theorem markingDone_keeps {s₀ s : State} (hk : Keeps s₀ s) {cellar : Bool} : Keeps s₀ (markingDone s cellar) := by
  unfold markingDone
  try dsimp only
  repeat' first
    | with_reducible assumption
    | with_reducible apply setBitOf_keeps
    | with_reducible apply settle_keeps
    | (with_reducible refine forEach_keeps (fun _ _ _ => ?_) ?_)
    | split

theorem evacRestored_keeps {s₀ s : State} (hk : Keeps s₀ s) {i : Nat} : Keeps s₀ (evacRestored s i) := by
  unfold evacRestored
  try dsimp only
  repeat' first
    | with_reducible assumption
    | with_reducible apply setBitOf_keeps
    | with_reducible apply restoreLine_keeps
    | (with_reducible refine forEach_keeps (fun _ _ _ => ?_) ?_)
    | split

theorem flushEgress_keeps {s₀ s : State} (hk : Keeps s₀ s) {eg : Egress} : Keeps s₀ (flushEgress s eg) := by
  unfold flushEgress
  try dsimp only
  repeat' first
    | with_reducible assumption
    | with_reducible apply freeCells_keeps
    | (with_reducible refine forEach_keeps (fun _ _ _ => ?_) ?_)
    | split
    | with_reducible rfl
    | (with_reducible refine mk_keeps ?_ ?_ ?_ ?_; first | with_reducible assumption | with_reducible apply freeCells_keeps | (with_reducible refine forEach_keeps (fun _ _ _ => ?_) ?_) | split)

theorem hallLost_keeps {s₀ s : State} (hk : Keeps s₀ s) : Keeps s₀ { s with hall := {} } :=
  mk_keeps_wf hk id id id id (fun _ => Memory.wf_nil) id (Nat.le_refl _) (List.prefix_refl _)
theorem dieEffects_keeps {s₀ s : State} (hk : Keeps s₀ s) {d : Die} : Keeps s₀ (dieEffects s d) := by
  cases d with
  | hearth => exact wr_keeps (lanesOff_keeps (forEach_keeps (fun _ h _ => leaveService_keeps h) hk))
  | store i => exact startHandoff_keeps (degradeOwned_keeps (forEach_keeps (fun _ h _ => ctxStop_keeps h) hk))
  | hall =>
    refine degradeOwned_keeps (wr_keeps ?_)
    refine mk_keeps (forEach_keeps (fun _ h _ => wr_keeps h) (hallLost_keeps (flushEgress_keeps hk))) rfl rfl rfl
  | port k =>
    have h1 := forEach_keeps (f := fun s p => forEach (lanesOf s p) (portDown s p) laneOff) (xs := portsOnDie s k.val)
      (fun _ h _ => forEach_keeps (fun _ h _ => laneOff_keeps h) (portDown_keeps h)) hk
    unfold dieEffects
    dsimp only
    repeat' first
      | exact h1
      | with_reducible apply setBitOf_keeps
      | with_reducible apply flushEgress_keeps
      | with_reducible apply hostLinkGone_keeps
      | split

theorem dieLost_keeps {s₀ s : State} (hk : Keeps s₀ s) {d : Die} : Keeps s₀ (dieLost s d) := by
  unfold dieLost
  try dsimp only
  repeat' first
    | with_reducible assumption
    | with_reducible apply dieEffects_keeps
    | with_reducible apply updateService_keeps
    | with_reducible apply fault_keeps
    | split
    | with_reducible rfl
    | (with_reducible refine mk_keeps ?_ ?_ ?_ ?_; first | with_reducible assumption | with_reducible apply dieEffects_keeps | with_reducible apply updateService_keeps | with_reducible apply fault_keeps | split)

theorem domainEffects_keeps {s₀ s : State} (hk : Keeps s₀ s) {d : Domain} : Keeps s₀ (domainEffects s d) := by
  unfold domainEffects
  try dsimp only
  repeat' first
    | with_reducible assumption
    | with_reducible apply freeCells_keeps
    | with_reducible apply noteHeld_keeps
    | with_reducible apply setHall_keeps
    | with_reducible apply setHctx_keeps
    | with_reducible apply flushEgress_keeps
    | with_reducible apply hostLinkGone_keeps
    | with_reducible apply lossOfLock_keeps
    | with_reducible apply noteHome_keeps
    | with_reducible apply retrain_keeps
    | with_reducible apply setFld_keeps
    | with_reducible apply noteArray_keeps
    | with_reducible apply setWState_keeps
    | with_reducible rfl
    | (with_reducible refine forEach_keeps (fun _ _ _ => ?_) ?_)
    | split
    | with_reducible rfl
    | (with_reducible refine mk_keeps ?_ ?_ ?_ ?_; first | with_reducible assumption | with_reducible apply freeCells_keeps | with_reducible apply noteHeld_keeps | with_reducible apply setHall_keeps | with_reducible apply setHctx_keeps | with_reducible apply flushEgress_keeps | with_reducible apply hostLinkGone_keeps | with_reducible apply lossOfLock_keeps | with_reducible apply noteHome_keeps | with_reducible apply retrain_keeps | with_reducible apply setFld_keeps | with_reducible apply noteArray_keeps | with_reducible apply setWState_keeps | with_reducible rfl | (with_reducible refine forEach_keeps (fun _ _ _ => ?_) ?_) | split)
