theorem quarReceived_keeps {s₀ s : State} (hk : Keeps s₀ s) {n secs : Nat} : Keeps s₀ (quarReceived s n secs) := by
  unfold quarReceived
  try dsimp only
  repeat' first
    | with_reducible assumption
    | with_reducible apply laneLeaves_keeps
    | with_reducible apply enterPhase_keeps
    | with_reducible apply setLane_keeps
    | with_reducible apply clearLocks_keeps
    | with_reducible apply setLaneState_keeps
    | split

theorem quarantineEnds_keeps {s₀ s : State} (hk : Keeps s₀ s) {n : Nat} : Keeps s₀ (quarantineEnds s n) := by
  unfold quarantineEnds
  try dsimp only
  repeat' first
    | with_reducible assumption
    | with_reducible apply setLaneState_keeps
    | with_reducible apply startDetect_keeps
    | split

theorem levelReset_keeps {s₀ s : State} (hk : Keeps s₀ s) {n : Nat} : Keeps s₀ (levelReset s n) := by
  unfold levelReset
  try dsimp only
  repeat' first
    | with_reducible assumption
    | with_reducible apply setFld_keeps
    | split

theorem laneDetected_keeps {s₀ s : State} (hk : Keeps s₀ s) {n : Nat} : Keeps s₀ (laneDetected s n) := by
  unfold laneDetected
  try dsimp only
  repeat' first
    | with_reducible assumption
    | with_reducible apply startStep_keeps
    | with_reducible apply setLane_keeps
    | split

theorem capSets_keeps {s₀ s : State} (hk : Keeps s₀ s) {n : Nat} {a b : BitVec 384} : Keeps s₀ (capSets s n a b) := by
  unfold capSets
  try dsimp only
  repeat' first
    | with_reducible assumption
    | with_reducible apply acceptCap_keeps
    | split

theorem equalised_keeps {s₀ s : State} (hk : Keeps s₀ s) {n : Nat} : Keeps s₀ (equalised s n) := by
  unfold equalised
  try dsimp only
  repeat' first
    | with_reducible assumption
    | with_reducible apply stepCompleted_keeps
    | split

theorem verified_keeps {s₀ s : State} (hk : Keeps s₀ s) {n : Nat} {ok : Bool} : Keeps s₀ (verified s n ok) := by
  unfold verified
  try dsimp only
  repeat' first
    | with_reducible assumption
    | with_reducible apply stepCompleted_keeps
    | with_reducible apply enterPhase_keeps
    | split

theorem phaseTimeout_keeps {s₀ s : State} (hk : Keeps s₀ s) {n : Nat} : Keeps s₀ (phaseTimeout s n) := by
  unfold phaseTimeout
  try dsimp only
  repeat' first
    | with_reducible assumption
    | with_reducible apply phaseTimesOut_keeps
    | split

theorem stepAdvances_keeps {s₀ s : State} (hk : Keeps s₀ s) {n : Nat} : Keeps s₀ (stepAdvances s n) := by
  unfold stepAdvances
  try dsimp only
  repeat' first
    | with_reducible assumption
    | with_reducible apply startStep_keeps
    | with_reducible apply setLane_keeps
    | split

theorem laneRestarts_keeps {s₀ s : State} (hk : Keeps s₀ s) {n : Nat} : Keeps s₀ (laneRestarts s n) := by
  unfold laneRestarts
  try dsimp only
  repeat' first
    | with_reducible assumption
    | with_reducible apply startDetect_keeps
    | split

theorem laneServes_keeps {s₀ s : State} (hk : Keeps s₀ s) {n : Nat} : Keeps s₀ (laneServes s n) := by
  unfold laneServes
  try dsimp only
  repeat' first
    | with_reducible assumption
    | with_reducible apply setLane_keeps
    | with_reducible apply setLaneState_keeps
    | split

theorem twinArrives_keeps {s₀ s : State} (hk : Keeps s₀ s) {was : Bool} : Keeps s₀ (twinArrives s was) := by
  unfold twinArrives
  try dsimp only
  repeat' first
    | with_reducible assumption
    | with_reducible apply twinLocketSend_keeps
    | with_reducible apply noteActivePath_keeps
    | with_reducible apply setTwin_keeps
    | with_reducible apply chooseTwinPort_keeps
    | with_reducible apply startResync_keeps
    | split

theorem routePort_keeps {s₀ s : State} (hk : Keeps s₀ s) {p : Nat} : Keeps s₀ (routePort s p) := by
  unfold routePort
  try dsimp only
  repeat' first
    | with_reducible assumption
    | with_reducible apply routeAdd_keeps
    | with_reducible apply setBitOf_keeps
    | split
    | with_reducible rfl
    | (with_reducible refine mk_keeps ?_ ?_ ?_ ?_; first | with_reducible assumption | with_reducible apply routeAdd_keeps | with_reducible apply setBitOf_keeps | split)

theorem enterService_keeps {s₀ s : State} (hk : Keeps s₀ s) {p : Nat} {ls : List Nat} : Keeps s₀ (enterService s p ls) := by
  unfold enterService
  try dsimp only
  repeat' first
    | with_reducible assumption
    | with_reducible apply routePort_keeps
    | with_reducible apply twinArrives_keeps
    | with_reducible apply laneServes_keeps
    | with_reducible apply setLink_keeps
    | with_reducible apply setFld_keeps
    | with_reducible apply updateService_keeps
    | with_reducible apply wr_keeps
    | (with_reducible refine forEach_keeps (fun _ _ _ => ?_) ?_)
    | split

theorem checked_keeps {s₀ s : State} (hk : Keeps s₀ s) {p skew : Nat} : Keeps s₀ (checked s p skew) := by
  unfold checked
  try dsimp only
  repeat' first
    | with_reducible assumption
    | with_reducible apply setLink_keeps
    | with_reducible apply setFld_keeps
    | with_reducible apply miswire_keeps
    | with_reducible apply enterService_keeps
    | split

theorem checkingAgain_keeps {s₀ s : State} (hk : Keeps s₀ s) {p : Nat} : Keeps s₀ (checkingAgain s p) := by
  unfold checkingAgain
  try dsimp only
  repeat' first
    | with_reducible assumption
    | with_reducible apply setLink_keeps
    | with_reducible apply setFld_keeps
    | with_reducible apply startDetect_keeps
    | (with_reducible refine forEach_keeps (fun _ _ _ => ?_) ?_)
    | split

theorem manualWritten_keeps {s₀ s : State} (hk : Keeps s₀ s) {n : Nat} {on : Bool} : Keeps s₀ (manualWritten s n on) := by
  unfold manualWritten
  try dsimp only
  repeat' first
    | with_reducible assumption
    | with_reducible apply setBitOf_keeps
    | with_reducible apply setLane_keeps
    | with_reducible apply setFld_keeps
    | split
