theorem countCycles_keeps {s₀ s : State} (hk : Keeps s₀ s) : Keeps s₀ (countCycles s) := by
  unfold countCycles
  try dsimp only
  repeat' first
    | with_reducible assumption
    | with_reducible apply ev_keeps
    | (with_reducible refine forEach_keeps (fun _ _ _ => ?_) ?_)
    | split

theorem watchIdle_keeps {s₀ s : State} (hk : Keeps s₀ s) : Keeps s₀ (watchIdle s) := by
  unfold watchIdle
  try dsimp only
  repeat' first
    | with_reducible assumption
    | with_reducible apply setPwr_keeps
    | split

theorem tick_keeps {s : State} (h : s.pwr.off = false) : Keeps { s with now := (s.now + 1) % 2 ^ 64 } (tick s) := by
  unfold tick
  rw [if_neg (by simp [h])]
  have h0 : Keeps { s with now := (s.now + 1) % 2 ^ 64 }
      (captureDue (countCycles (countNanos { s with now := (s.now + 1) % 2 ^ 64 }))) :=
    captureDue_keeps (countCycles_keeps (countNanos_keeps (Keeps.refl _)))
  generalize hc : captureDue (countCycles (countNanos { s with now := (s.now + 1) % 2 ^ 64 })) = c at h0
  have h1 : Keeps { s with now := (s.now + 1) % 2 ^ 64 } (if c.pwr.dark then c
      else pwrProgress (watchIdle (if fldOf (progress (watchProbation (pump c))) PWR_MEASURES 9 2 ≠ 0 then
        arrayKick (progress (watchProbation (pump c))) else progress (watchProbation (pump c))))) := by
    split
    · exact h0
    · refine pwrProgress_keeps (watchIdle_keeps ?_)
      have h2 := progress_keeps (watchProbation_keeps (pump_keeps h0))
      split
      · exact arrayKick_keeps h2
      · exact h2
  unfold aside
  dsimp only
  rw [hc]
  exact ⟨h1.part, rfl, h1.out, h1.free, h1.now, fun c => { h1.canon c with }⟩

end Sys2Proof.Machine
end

══════

> [Work order]:
Which lines of the records above contain the word "laneDetected"? Show each of them.

> [Written reply]:
theorem laneDetected_keeps {s₀ s : State} (hk : Keeps s₀ s) {n : Nat} : Keeps s₀ (laneDetected s n) := by
  unfold laneDetected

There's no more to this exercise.